TASK DESCRIPTION: When you reach the line containing "w → opc = 7 →" in the entries below, start writing out each line exactly, and stop after the line containing "u ∧ u.commands".

__________

/-- The outcome in which ring n's command at `at_` leaves the device as t, with its status word known or not, for a launch or none. -/
def commanded (s t : State) (n : Nat) (w : List Nat) (at_ : Option Loc) (status : Option Nat) (lid : Nat) : Host.Outcome State Fault Refusal :=
  .next { t with commands := t.commands
    ++ [⟨s.nextId, n, (s.ring n).head, w.getD 0 0 / 2 ^ 56, at_, status.map fun v => BitVec.ofNat 64 v, lid⟩] }

/-- R285, R286, R289, Tables 14.4 to 14.6, 14.9: a command whose OPC or FOP names nothing, or that sets a reserved bit, completes with status
0x81, a firmware operation of a ring without PRIV with 0x82, and NOP with 1; a command whose COMPL cannot be written is dropped and counted
in RERR. SHEETNEW, CELLNEW, SHEETEND, LAUNCHEND, TURNARM and SELFTEST have their effects, or answer with their failures. That a number above its
field in word 3 is refused and never taken modulo the field (log 61), and statuses that no table gives (log 31), are the model's reading. -/
def Obligations.FirmwareCommands : Prop :=
  ∀ (s : State) (n : Nat) (w : List Nat) (at_ : Option Loc),
    let r := s.ring n
    let t := dispatched s n w
    let via := t.spaceVia r.rasid
    let W := fun (i : Nat) => w.getD i 0
    let opc := W 0 / 2 ^ 56
    let fop := W 2 % 2 ^ 8
    let clean := W 0 % 2 ^ 50 = 0 ∧ W 1 / 2 ^ 56 = 0
    let fops := [(Instr.sheetnew n, 1), (.cellnew n, 2), (.sheetend n, 3), (.launchend n, 4), (.fwopSelftest n, 5), (.turnarm n, 6)]
    let ends := fun (i : Instr) (t : State) (status : Nat) => exec i s = commanded s t n w at_ (some status) 4096
    (Dispatchable s n w at_ →
      (clean → opc = 7 → ends (.nop n) t 1)
      ∧ (opc = 0 ∨ 7 < opc ∨ (opc = 4 ∧ (fop = 0 ∨ 6 < fop)) → ends (.nop n) t 0x81)
      ∧ (¬ clean → (opc = 7 → ends (.nop n) t 0x81)
        ∧ (∀ q ∈ [(Instr.launch n, 1), (.commit n, 2), (.bind n, 3), (.reduce n, 6)], opc = q.2 → ends q.1 t 0x81)
        ∧ ∀ q ∈ fops, opc = 4 → fop = q.2 → ends q.1 t 0x81)
      ∧ (clean → opc = 4 →
        (fop = 5 → 1536 ≤ W 3 → ends (.fwopSelftest n) t 0x81)
        ∧ (r.rcfg.getLsbD 62 = false → (fop = 5 → W 3 < 1536) → ∀ q ∈ fops, fop = q.2 → ends q.1 t 0x82)
        ∧ (r.rcfg.getLsbD 62 = true →
          (fop = 1 →
            (2 ^ 12 ≤ W 3 ∨ (t.sheet? (W 3)).isSome = true → ends (.sheetnew n) t (0x84 + 2 ^ 8 + 12 * 2 ^ 16))
            ∧ (W 3 < 2 ^ 12 → t.sheet? (W 3) = none →
              let u : State := { t with sheets := t.sheets ++ [⟨W 3, 1, 1, [], [], [], none⟩] }
              ends (.sheetnew n) (u.notifyLine none ⟨sheetDev, W 3⟩) 1))
          ∧ (fop = 3 →
            (2 ^ 12 ≤ W 3 ∨ t.sheet? (W 3) = none → ends (.sheetend n) t (0x84 + 2 ^ 8 + 12 * 2 ^ 16))
            ∧ ∀ sh, W 3 < 2 ^ 12 → t.sheet? (W 3) = some sh → sh.ending = none → exec (.sheetend n) s = commanded s
              { t with sheets := t.sheets.map fun x => if x.num = sh.num then { x with ending := some s.nextId } else x } n w at_ none 4096)
          ∧ (fop = 4 →
            ((∀ l ∈ s.launches, l.lid ≠ W 3) → ends (.launchend n) t 0x85)
            ∧ ((∃ l ∈ s.launches, l.lid = W 3) → ends (.launchend n) (t.endLaunch (W 3) 2) 1))
          ∧ (fop = 5 → W 3 < 1536 →
            let x := t.tile (W 3)
            (t.holdsLaunch (W 3) = true ∨ x.testing = true ∨ x.fenced = true → ends (.fwopSelftest n) t (1 + 2 ^ 62))
            ∧ (t.holdsLaunch (W 3) = false → x.testing = false → x.fenced = false → exec (.fwopSelftest n) s = commanded s
              (t.setTile (W 3) { x with testing := true, testCmd := some s.nextId, testMask := 0x3FF, testFail := 0 }) n w at_ none 4096))
          ∧ (fop = 6 → t.reaches via (W 4) 128 .read = true →
            let t := t.vaTouch via (W 4) 128 .read
            let old := s.turnout (W 3)
            (∀ e, t.cmdWords via (W 4) 8 16 = .error e → ends (.turnarm n) t (0x83 + 2 ^ 8 * e))
            ∧ ∀ v, t.cmdWords via (W 4) 8 16 = .ok v →
            (2 ^ 11 ≤ W 3 ∨ (old.v = true ∧ old.armed = true) → ends (.turnarm n) t (0x84 + 2 ^ 8 + 12 * 2 ^ 16))
            ∧ (s.redWords = [] → W 3 < 2 ^ 11 → old.v = false ∨ old.armed = false → ∃ u : State, exec (.turnarm n) s = .next u ∧ unwritten s u
              ∧ (u.turnout (W 3)).w0 = (BitVec.ofNat 64 (v.getD 0 0) &&& 0xAFC00000FFFFFFFF) ||| 0x4000000000000000
              ∧ (u.turnout (W 3)).w1 = BitVec.ofNat 64 (v.getD 1 0)
              ∧ ∀ i < 8, (u.turnout (W 3)).cmd.getD i 0 = BitVec.ofNat 64 (v.getD (8 + i) 0)))
          ∧ (fop = 2 →
            let sh := W 3 / 2 ^ 32
            let k := W 3 % 2 ^ 32
            let len := W 4 % 2 ^ 32
            let b0 := W 5
            let b1 := W 6
            t.reaches via b0 len .write = true → t.reaches via b1 len .write = true →
            let t := (t.vaTouch via b0 len .write).vaTouch via b1 len .write
            (2 ^ 56 ≤ b0 → 0 < len → ends (.cellnew n) t (0x83 + 2 ^ 8 * 0x33))
            ∧ (∀ e, t.rangeBad via b0 len .write = none → t.rangeBad via b1 len .write = some e → ends (.cellnew n) t (0x83 + 2 ^ 8 * e))
            ∧ (t.rangeBad via b0 len .write = none → t.rangeBad via b1 len .write = none →
            (2 ^ 12 ≤ sh ∨ 2 ^ 24 ≤ k ∨ t.sheet? sh = none ∨ (t.cell? k).isSome = true → ends (.cellnew n) t (0x84 + 2 ^ 8 + 12 * 2 ^ 16))
            ∧ (sh < 2 ^ 12 → k < 2 ^ 24 → (t.sheet? sh).isSome = true → t.cell? k = none → b0 % 64 = 0 → b1 % 64 = 0 →
              ∃ (u : State) (x : Cell), exec (.cellnew n) s = .next u ∧ u.mem = ((t.zeroRange via b0 len).zeroRange via b1 len).mem
                ∧ u.cells = s.cells ++ [x] ∧ x.num = k ∧ x.sheet = sh ∧ x.input = true ∧ x.state = 0
                ∧ x.cur = false ∧ x.version = 0 ∧ x.bytes = len ∧ x.buf0 = BitVec.ofNat 64 b0 ∧ x.buf1 = BitVec.ofNat 64 b1
                ∧ x.formula = none ∧ x.pin0 = 0 ∧ x.pin1 = 0))))))
    ∧ (n < 64 → r.on = true → (r.slots.find? fun p => p.1 = r.head).map (fun p => p.2.map fun x => x.toNat) = some w → opc = 7 →
      W 0 / 2 ^ 52 % 2 = 0 → s.ctl.ready = true → s.ctl.fatal = false → s.ctl.ckpt = none → s.ringTurn n = true → W 1 % 8 ≠ 0 → ∃ u : State, exec (.nop n) s = .next u
        ∧ unwritten s u ∧ u.commands = s.commands ∧ u.ring n = { r with
          head := r.head + 1
          slots := r.slots.filter fun p => p.1 != r.head
          errCount := r.errCount + 1
          errLast := r.head })
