-- ==== Sys2Proof/Tests/Slice0.lean ====
section
/-!
SUPPORT. Tests of the model on fixed values. Expected values are from the spec's own examples and tables, or computed by hand from its
rules; each test names its source. The last part shows that the hypotheses of every statement can be met together.
-/

open Sys2Proof Sys2Proof.Machine

namespace Sys2Proof.Tests

/- The checks of this file run one after another: many at a time, each with the stack that check.sh gives a thread, want more memory than it
allows. -/
set_option Elab.async false

/-! ## Decoding

Each word is laid out from its row of spec/opcode_table.json (spec/01 Tables 1.6 to 1.19): the fixed bits, the marker in bit 31 and the
operands in the fields of the row's format, most with b = 6, a = 5, d = 4. The cores are those the row's table allows. -/

/-- On the cores of the list every word decodes to its instruction; on the others it is illegal with reason 3 (Table 1.20). -/
def reads (cores : List Core) (l : List (BitVec 32 × Instr)) : Bool :=
  l.all fun p => [Core.m, Core.c, Core.a].all fun k =>
    match decodeFor k p.1 with
    | .ok i => cores.contains k && i == p.2
    | .error n => !cores.contains k && n == 3

/-- A word and its instruction on some core. -/
def spells (k : Core) (w : BitVec 32) (i : Instr) : Bool :=
  match decodeFor k w with
  | .ok j => j == i
  | .error _ => false

/-- The reason for which a word is illegal on a core (Table 1.20). -/
def illegal (k : Core) (w : BitVec 32) : Option Nat :=
  match decodeFor k w with
  | .ok _ => none
  | .error n => some n

/-- Scalar integer (spec/06 R113 to R118). -/
theorem test_decode_integer : reads [.m, .c, .a] [
    (0x0030A201, .add false 4 5 6),
    (0x8230A201, .sub true 4 5 6),
    (0x0430A201, .and false 4 5 6),
    (0x8630A201, .or true 4 5 6),
    (0x0830A201, .xor false 4 5 6),
    (0x8A30A201, .shl true 4 5 6),
    (0x0C30A201, .shr false 4 5 6),
    (0x8E30A201, .sha true 4 5 6),
    (0x1030A201, .min false 4 5 6),
    (0x9230A201, .max true 4 5 6),
    (0x1430A201, .minn false 4 5 6),
    (0x9630A201, .maxn true 4 5 6),
    (0x1830A201, .sel false 4 5 6),
    (0x9B48A201, .clz true 4 5),
    (0x1D48A201, .popc false 4 5),
    (0x8030A202, .mul true 4 5 6)] = true := by decide

/-- Scalar integer (spec/06 R113 to R118). -/
theorem test_decode_integer2 : reads [.m, .c, .a] [
    (0x0230A202, .mulh false 4 5 6),
    (0x8430A202, .mulhn true 4 5 6),
    (0x0630A202, .div false 4 5 6),
    (0x8830A202, .divn true 4 5 6),
    (0x0A30A202, .rem false 4 5 6),
    (0x8C30A202, .remn true 4 5 6),
    (0x0238A203, .addi false 4 5 71),
    (0x8250A204, .andi true 4 5 74),
    (0x0268A205, .ori false 4 5 77),
    (0x8280A206, .xori true 4 5 80),
    (0x0018A207, .shli false 4 5 3),
    (0x8218A207, .shri true 4 5 3),
    (0x0418A207, .shai false 4 5 3),
    (0x800B8208, .lih true 4 92),
    (0x000BE209, .addpc false 4 95),
    (0x8A48A20A, .bext true 4 5 5 9)] = true := by decide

__________

TASK RESPONSE:
    ∧ (n < 64 → r.on = true → (r.slots.find? fun p => p.1 = r.head).map (fun p => p.2.map fun x => x.toNat) = some w → opc = 7 →
      W 0 / 2 ^ 52 % 2 = 0 → s.ctl.ready = true → s.ctl.fatal = false → s.ctl.ckpt = none → s.ringTurn n = true → W 1 % 8 ≠ 0 → ∃ u : State, exec (.nop n) s = .next u
        ∧ unwritten s u ∧ u.commands = s.commands ∧ u.ring n = { r with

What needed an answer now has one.